Confronting the Challenge of Climate Change

Resolution Adopted by the CCAR


Adopted by the 109th Annual Convention of the

Central Conference of American Rabbis

June, 1998


In December 1997, the nations of the world gathered in Kyoto, Japan to develop a treaty with binding commitments to address the threat of climate change. The International Panel on Climate Change (IPCC), a group of over 2,000 climate scientists from around the world changed to evaluate the data on climate change to inform the treaty negotiations, has documented a number of changes in the earth’s atmosphere that are attributed to human activity

causing elevated levels of carbon dioxide and other greenhouse gasses that are heating the earth’s surface.

We believe that the following principles should serve as the foundation for the development of agreements and policies to address climate change:

Responsibilities to Future Generations: “Therefore choose life, that you and your descendants may live ” (Deuteronomy 30:20) Humankind has solemn obligation to improve the world for future generations. Minimizing climate change requires us to learn how to live within the ecological limits of the earth so that we will not compromise the ecological or economic security of those who come after us.

Integrity of Creation: “The human being was placed in the Garden of Eden to till it and to tend it.” (Genesis 2:15) Humankind has a solemn obligation to protect the integrity of ecological systems so that their diverse constituent species, including humans, can thrive.

Equitable Distribution of Responsibility: Nations’ responsibility for reducing greenhouse gas emissions should correlate to their contribution to the problem.
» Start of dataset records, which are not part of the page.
-- ==== Sys2Proof/Machine/Report.lean ====
section
/-! DEFINITION. The report event PACKET (42_session_fsm.md R173). -/

namespace Sys2Proof.Machine

/-- A snapshot emitted and held (R173, R29). -/
def State.emit (s : State) (v : Snapshot) : State :=
  { s with snap := v, out := { Output.empty with snapEvt := some v } }

/-- PACKET: UNPACK and emit in STREAMING, `closing` or not; dropped otherwise (R173). -/
def execPacket (full : Bool) (s : State) : Host.Outcome State Fault Refusal :=
  if s.st = .streaming then .next (s.emit (unpack full s.ports.rxData)) else .next s.clearOut

end Sys2Proof.Machine
end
The United States has built an economy highly dependent upon fossil fuel use that has affected the entire globe and must therefore reduce greenhouse gas emissions in a manner which accounts for its share of the


Protection of the Vulnerable: “When one loves righteousness and justice, the earth is full of the loving-kindness of the Eternal” (Psalm 33:5) The requirements and implementations procedures to address climate change must protect those most vulnerable to climate change: poor people, those living in coastal areas, those who rely on subsistence agriculture.

Energy Independence: In recent years, the U S. has become increasingly dependent on foreign oil supplies, with important implications for U.S. foreign policy, economic dislocation, and trade deficits. Aggressive measures to wean the U.S. economy from its reliance on fossil fuels will contribute substantially to a secure energy policy.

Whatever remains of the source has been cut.